Digital production planning for electrical insulation must start with process stability. Long-rod and hollow-core insulators, surge arresters, cable accessories, and switchgear components place demanding requirements on material preparation, shot control, mold positioning, and curing.
A connected silicone rubber injection molding machine should capture reliable process information and place it in the context of the product, material, mold, and approved recipe.
Map the Data to Insulation-Product Requirements
Every integration project needs a defined data model. In silicone rubber injection molding, a production record can include the material batch, mold and insert identification, recipe version, injection pressure, shot size, stroke positions, platen temperature, curing time, alarms, and quality disposition.
The MES will need to link those values to a specific work order and product geometry. Without that relationship, a large volume of data may still be too ambiguous for root-cause analysis or traceability. Machine capacity must also be represented accurately.
The RA Series includes rod-insulator and hollow-insulator configurations, with published injection pressures generally ranging from about 1,120 to 1,480 bar depending on the model. Injection volumes extend from several thousand cubic centimeters to 50,000 x 2 cc, and clamping forces reach 24,000 kN.
These are model-dependent specifications, not settings that apply to every job. Production planning must assign work only after shot volume, mold dimensions, opening stroke, heating-plate spacing, and handling requirements have been matched.
The acceptance plan may need to identify which records prove that match. A model number alone does not establish process readiness. Engineering teams may need approved drawings, material characteristics, mold weight and interface data, utility requirements, target output, and part-quality criteria.
The resulting digital route can then prevent an unsuitable work order from being released to the machine or flag a mismatch for review before valuable material and production time are committed. For us at Dekuma, MES connectivity extends those controls.
Use Closed-Loop Signals to Support Repeatability
Our enhanced screw design is intended to stabilize feeding, improve material homogenization, and promote degassing before injection. These functions matter because trapped air or inconsistent material preparation can affect filling and the final insulation structure. The silicone rubber injection molding record must therefore extend beyond final pressure.
It may need to preserve the relevant preparation, injection, and switching conditions that explain how the shot was produced.

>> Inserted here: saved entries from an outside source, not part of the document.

/-! ## Further clauses at their boundaries: each of their hypotheses met -/

-- O10: an access that arrives at a barrier, a message, a command of each queue and a copy wait on one generation.
theorem test_meets_held_commands : let g : Guard := .bound 1 1
    let c := command g (.mmz ⟨0#3, 3#6⟩) [] []
    let a := { newAccess (taskBut id) (.arrive 31) .pr 0#64 4 with guard := g }
    let m := { newMessage (taskBut id) 5 0#20 g (.put 7 9#32) with act := 0 }
    let s := { tileBut fun tl => { tl with task := slotOpen tl.task, matq := [c], chainq := [c], copies := [plainCopy c] } with
      accs := [a], net := [m] }
    oldestGen (curTask s).gd[(1#3 : BitVec 3).toFin] = some 1 ∧ (1#3 : BitVec 3).toNat = 1 ∧ a ∈ s.accs ∧ a.act = (curTask s).act ∧
      a.guard = g ∧ m ∈ s.net ∧ m.act = (curTask s).act ∧ m.guard = g ∧ c ∈ (curTile s).matq ∧ c.act = (curTask s).act ∧ c.guard = g ∧
      c ∈ (curTile s).chainq ∧ plainCopy c ∈ (curTile s).copies ∧ (plainCopy c).cmd.guard = g := by decide
-- O13: `wext` and `wred` send theirs with room in the quad unit's queue, and wait with none, or while theirs is out.
theorem test_meets_long_sends : let s (n : Nat) (w : LongWait) := tileBut fun tl => { tl with
      task := { tl.task with long := true }, longq := List.replicate n ⟨.waddF32 ⟨0#3, 1#6, 2#6, 3#6⟩, 0#32, 0#32, 0#3⟩, longWait := w }
    let q (w : LongWait) (full : Bool) (s1 : State) (_ _ : Vec) : Bool :=
      decide ((curTile s1).longWait = w) && decide (8 ≤ (curTile s1).longq.length) == full
    [((7, LongWait.none), false), ((8, .none), true), ((7, .sent), false)].all (fun e =>
      takesWith (s e.1.1 e.1.2) 0#3 .absent (.field .scalar 0#6) (q e.1.2 e.2) &&
        takesWith (s e.1.1 e.1.2) 0#3 .absent .absent (q e.1.2 e.2)) = true := by decide
-- O19: `sys` at the end bundle of an active loop (log 12).
theorem test_meets_sys_at_loop_end : let s := taskBut fun k => { k with lc := k.lc.set 0 ⟨2#32, 0#64, 0#64, 3#32, true⟩ }
    (curTask s).xinstr = [] ∧ ReadyA s [1#4, 2#4] ∧ (curTask s).lc[0].active = true ∧ (curTask s).lc[0].last = s.cur.pc := by decide
-- O17: a payload at the end of the scratchpad, or in a guarded granule.
theorem test_meets_payload_faults : let s := running (withRegs [(6#4, 0x2fffc#64)] []) 0#32
    let s' := tileBut fun tl => { tl with guards := 1#3072 }
    ReadyA s [5#4, 6#4] ∧ MayGo s 0#3 ∧ (rdA s 6#4).toNat % 4 = 0 ∧ payloadBlocked s (rdA s 6#4) 8 = false ∧
      payloadFault s (rdA s 6#4) 8 = some .xlate ∧ sendTarget ((rdA s 5#4).setWidth 20) ≠ none ∧ bindGuard s 0#3 ≠ .discarded ∧
      payloadFault s' (rdA s' 6#4) 8 = some .guardTouch :=
  ⟨by decide, mayGo_of (by decide), by decide, by decide, by decide, by decide, by decide, by decide⟩
-- O15: a run at depth 63 whose reserved slot is filled has no place for a second record.
theorem test_meets_depth_63 : let s := spillBut fun tl => { fullDeque tl with
      spill := List.replicate 64 blankRec, slots := List.range 64, reserved := [(63, blankRec)], task := { tl.task with filled63 := true } }
    let s' := spillBut fun tl => { fullDeque tl with
      spill := List.replicate 64 blankRec, slots := List.range 64, reserved := [(63, blankRec)] }
    16 ≤ (curTile s).deque.length ∧ freePlace (curTile s) = none ∧ (curTile s).task.filled63 = true ∧
      (smFind 63 (curTile s).reserved).isSome = true ∧ spillSlab s s.cur.tile = some 0x10000 ∧
      (curTile s').task.filled63 = false ∧ (placeRec s blankRec 63).isNone = true ∧ (placeRec s' blankRec 63).isSome = true := by decide
-- O21: of four named entries the third is invalid; without it the second, poisoned, is the first that counts.
theorem test_meets_named_entries : let s := running (withRegs [(6#4, 0#64)] []) 0#32
    let i : Instr := .cpyG ⟨0#3, 0#6, 1#6, 2#6, 0#1⟩
    ∃ slot regs ts, namesEntries s i = some (slot, regs, ts) ∧ MayGo s slot ∧ ReadyA s regs ∧ ts = [0#6] ++ 1#6 :: [2#6] ∧
      (∀ n ∈ ts, (entryAt s n).isPending = false) ∧
      (let v := TEntry.valid (spTensor 0 2 4 0)
       let x := entries [v, .poisoned .xlate 8#64, .poisoned .align 9#64]
       let y := entries [v, v, .invalid]
       (∀ n ∈ ts, (entryAt x n).isPending = false) ∧ (∀ m ∈ ts, entryAt x m ≠ .invalid) ∧
        (∀ m ∈ [0#6], (match entryAt x m with | .poisoned _ _ => true | _ => false) = false) ∧ entryAt x 1#6 = .poisoned .xlate 8#64 ∧
        ∃ n ∈ ts, entryAt y n = .invalid) :=
  ⟨_, _, _, rfl, mayGo_of (by decide), by decide, by decide, by decide, by decide, by decide, by decide, by decide, by decide⟩
-- O22: formats, spaces and depths that the array does not take; an index of `mld.bl` that is no multiple of its depth.
theorem test_meets_refused_matrix_commands : let gl := { spTensor 2 32 16 0 with space := .gl }
    let s := entries [.valid (spTensor 2 32 16 0), .valid gl, .valid (spTensor 0 32 32 0), .valid (spTensor 0x16 32 32 0)]
    let s' := running (withRegs [(6#4, 8#64)] []) 0#32
    (curTile s).matq.length < 16 ∧ MayGo s 0#3 ∧ ReadyA s [6#4] ∧ entryAt s 1#6 = .valid gl ∧ gl.space ≠ .sp ∧
      entryAt s 2#6 = .valid (spTensor 0 32 32 0) ∧ pairShape 0 2 = none ∧ (spTensor 2 32 16 0).format ≠ 0 ∧
      (rdA s 6#4).toNat % 2 ^ 32 % blDepth 1 (spTensor 2 32 16 0) = 0 ∧ fp32Class (spTensor 0 32 32 0).format = true ∧
      inputOnly 0x16 = true ∧ entryAt s 3#6 = .valid (spTensor 0x16 32 32 0) ∧ (1#2 : BitVec 2) ≠ 0#2 ∧ (2 : Nat) ≠ 0x14 ∧ (2 : Nat) ≠ 0x15 ∧
      (rdA s' 6#4).toNat % 2 ^ 32 % blDepth 1 (spTensor 2 32 16 0) ≠ 0 :=
  ⟨by decide, mayGo_of (by decide), by decide, by decide, by decide, by decide, by decide, by decide, by decide, by decide, by decide, by decide,
    by decide, by decide, by decide, by decide⟩
-- O23: `mma.r` with its slab, and a slab of the wrong depth whose task stands on the tile.
theorem test_meets_ringway_products : let a := spTensor 2 32 16 0
    let c := command .free (.mmaR ⟨0#3, 0#6, 2#6, 0#2⟩) [a] []
    let s (depth : Nat) := setCluster (arrayWith c { Task.zero with bl := some ⟨a, 0, depth, []⟩ }) 0 { Cluster.blank with tokens := 4 }
    ArrayGoes (s 16) 0 c [] ∧ (quadAt (s 16) (quadOf 0)).fid = 0 ∧ burstNeed (s 16) 0 ≤ (clusterAt (s 16) 0).tokens ∧
      pairShape 2 2 = some (16, 5) ∧
      (engRows (engHead (engStart (tokensHeld (clearWaits (s 16) 0 [8]) 0).2 0 c) a).2 a 0 16 32).2.clean ∧ ArrayGoes (s 8) 0 c [] ∧
      taskStopped (s 8) 0 c = false ∧ taskHere (s 8) 0 c.gtid = true ∧ smFind (launchOf (s 8) 0) (s 8).launches = some plainLaunch ∧
      plainLaunch.failed = none :=
  ⟨arrayGoes_of (by decide), by decide, by decide, by decide, ⟨by decide, by decide⟩, arrayGoes_of (by decide), by decide, by decide, by decide,
    by decide⟩
-- O24: a burst whose last `mma` ran 2,500 clk ago, and one of 2,499.
theorem test_meets_bursts : let s (clk : Nat) := { setCluster (taskBut id) 0 { Cluster.blank with burst := true, ran := 100, tokens := 4 } with clk := clk }
    (clusterAt (s 2600) 0).burst = true ∧ (clusterAt (s 2600) 0).ran + 2500 ≤ (s 2600).clk ∧
      (s 2599).clk < (clusterAt (s 2599) 0).ran + 2500 ∧ burstNeed (s 100) 0 ≤ (clusterAt (s 100) 0).tokens ∧
      (clusterAt (taskBut id) 0).burst = false := by decide
-- O26: a follow-on that has landed waits with the queue full, and is dropped once its task is gone; two rows that move.
theorem test_meets_follow_ons_that_wait : let f := command .free (.mmaBl ⟨0#3, 1#6, 0#2⟩) [spTensor 2 32 16 0] []
    let c := { plainCopy (command .free (.cpyMma ⟨0#3, 0#6, 1#6, 0#6, 0#1⟩) [spTensor 2 1 4 0, spTensor 2 1 4 2048] []) with
      follow := some f, landed := true }
    let s (n : Nat) (act : Nat) := tileBut fun tl => { tl with
      copies := [c], matq := List.replicate n f, task := { tl.task with act := act } }
    (tileOf (s 15 0) 0).copies[0]? = some c ∧ followMay (s 15 0) 0 f = true ∧ followMay (s 16 0) 0 f = false ∧
      followGone (s 16 0) 0 f = false ∧ followMay (s 0 7) 0 f = false ∧ followGone (s 0 7) 0 f = true := by decide
theorem test_meets_two_rows : let d := spTensor 2 2 4 0
    let r := spTensor 2 2 4 2048
    let c := plainCopy (command .free (.cpy ⟨0#3, 0#6, 1#6, 0#1⟩) [d, r] [])
    let s := copying c
    (tileOf s 0).copies[0]? = some c ∧ copyMay (tileOf s 0) 0 0 c = true ∧ pushSeen s 0 c.cmd = true ∧
      (runCopy (engStart s 0 c.cmd) c.cmd).clean ∧ s.damage = [] ∧ (fmt d.format).scale = .none ∧ d.rows = r.rows ∧ d.cols = r.cols ∧
      (∀ i, i < d.rows → rowAddr d i + rowBytes 2 4 ≤ spBytes ∧ rowAddr r i + rowBytes 2 4 ≤ spBytes) ∧
      (∀ i, i < d.rows → ∀ j, j < d.rows → rowAddr d i + rowBytes 2 4 ≤ rowAddr r j ∨ rowAddr r j + rowBytes 2 4 ≤ rowAddr d i) ∧
      (∀ j, j < d.rows → ∀ i, i < j → rowAddr d i + rowBytes 2 4 ≤ rowAddr d j) :=
  ⟨by decide, by decide, by decide, ⟨by decide, by decide⟩, by decide, by decide, by decide, by decide, by decide, by decide, by decide⟩
-- O27: charged subscriptions, the data and the token of a tile, and a push that comes before what its tile did.
theorem test_meets_tile_streams : let c := { plainCopy (command .free (.strm ⟨0#3, 0#6, 5#6, 1#1⟩) [spTensor 2 2 4 0] [0x800000000#64]) with
      charge := some 31, left := 12 }
    let it (n : Nat) : StreamItem := ⟨0, 0x40000000, [1#8, 2#8], true, [(0, n)]⟩
    let s (n : Nat) := { copying c with
      streamTable := 0x1000, streamQ := [it n]
      edge := memWrite [] 0x1000 ([1, 0, 0, 0, 0, 0, 0, 0x80] ++ [0, 0, 0, 0, 0, 0, 0, 0] ++ [0, 0, 0, 0x40]) }
    c.charge = some 31 ∧ c.left < chargeOf (spTensor 2 2 4 0) ∧ 0x40000000 / 2 ^ 30 = 1 ∧ (grantAt (s 0) 0).prods.contains 0x40000000 = true ∧
      c.ended.contains 0x40000000 = false ∧ lostProducer (s 0) 0x40000000 = false ∧ c.got < strmCount c ∧ pushSeen (s 0) 0 c.cmd = true ∧
      streamGranted (s 0) (strmStream c) (tagOf (s 0) 0) = true ∧ nextItem (s 0) 0 0 0x40000000 = some (0, it 0, 0) ∧
      0 < (it 0).bytes.length ∧ (landStream (engStart (s 0) 0 c.cmd) (spTensor 2 2 4 0) c.got [1#8, 2#8]).clean ∧
      nextItem (s 2) 0 0 0x40000000 = some (0, it 2, 2) ∧ (it 2).eos = true ∧ 2 = (it 2).bytes.length ∧ 0 ≠ (it 0).bytes.length ∧
      pushSeen { s 0 with accs := [newAccess (s 0) .store .sp 0#64 4] } 0 { c.cmd with issued := 9, id := 9 } = false ∧
      ({ c with took := [(0, 0)] }).took = [(0, 0)] ∧ (s 2).streamQ[0]? = some (it 2) :=
  ⟨by decide, by decide, by decide, by decide, by decide, by decide, by decide, by decide, by decide, by decide, by decide,
    ⟨by decide, by decide⟩, by decide, by decide, by decide, by decide, by decide, by decide, by decide⟩
-- O29: a `kbin` that comes after a store that is still out, and one that nothing precedes.
theorem test_meets_bins_seen : let k := { command .free (.kbinAdd ⟨0#6⟩) [spTensor 0 1 2 4096] [] with issued := 9, id := 9 }
    let s := tileBut fun tl => { tl with bins := some (spTensor 0 1 2 4096, none), binder := some k }
    binsSeen s 0 = true ∧ binsSeen { s with accs := [newAccess s .store .sp 0#64 4] } 0 = false := by decide
-- O30: an address that the TLB of the die does not hold: mapped, and not.
theorem test_meets_probe_misses : let s := setDie (mapped id) 0 Die.blank
    tlbFind s (dieOf 0) 1 0#64 = none ∧ (walk s 1 0#64).isSome = true ∧ tlbFind s (dieOf 0) 1 0x200000000000000#64 = none ∧
      walk s 1 0x200000000000000#64 = none := by decide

Non-contact linear transducers measure clamping and injection strokes in a closed loop, with a stated theoretical precision of 0.05%. That measurement supports mold-position control, shot-size accuracy, and switching-point control.
MES limits must be based on validated process windows rather than on the sensor’s theoretical precision alone. A highly precise measurement can detect variation, but product acceptance still depends on material behavior, mold condition, calibration, and the relationship between the measured variable and part quality.
Control Recipes without Separating Them from Change Management
The Austrian B&R system uses a 10.4-inch TFT color screen for setting, adjusting, storing, and monitoring critical molding parameters. Stored recipes can reduce setup variation, especially when a plant changes between insulation products.
However, recipe storage becomes more valuable when revisions are authorized and traceable. A sound workflow identifies who may create, approve, download, and modify a recipe, and it records deviations made during setup or troubleshooting.
A silicone rubber injection molding machine can send actual values, states, and alarms to a supervisory layer, while the MES supplies work-order and recipe information. The interface needs to define which system owns each field. Machine safety logic and fast control loops must remain local.
Production orders, lot genealogy, completion status, and quality holds may be managed above the equipment. This separation avoids network dependence for time-critical functions while still creating a connected production history. Connectivity also requires practical data-quality controls.
Tags need stable names, units, timestamps, and valid ranges. Communication loss may need to be recorded without allowing an old value to appear current. Before a write command is permitted, the receiving system will need to verify the machine state, product assignment, and authorization.
Our team regards these interface rules as part of production engineering because a technically successful connection can still create risk if its data has no clear owner or validation method at Dekuma.
Plan Automation as a Coordinated Insulation Process
Material supply, insert or core handling, mold access, part removal, inspection, and downstream movement must be evaluated as one sequence. Automation may need to target a defined constraint, such as difficult handling, inconsistent placement, or excessive operator exposure.
It will also need to accommodate changeovers and safe fault recovery. A cell that is fast during normal operation but difficult to clear after a minor interruption can lose much of its expected capacity.
Energy management belongs in the same plan. Double-layer thermal-insulation plates reduce heat loss under high-pressure, high-temperature operating conditions; the stated energy reduction is about 40%. Lower heat transfer can also reduce thermal stress on the machine.
Actual plant savings will depend on cycle demand, ambient conditions, utilization, and the compared baseline, so energy reports should be normalized by product and operating time. We configure RA equipment around product geometry, material, mold, and production targets, with hydraulic components selected for stable pressure delivery.
In our view, connected silicone rubber injection molding succeeds when process engineering and information architecture are developed together. Reliable controls produce meaningful data, disciplined recipe management protects the validated process, and carefully chosen automation converts that foundation into repeatable industrial output.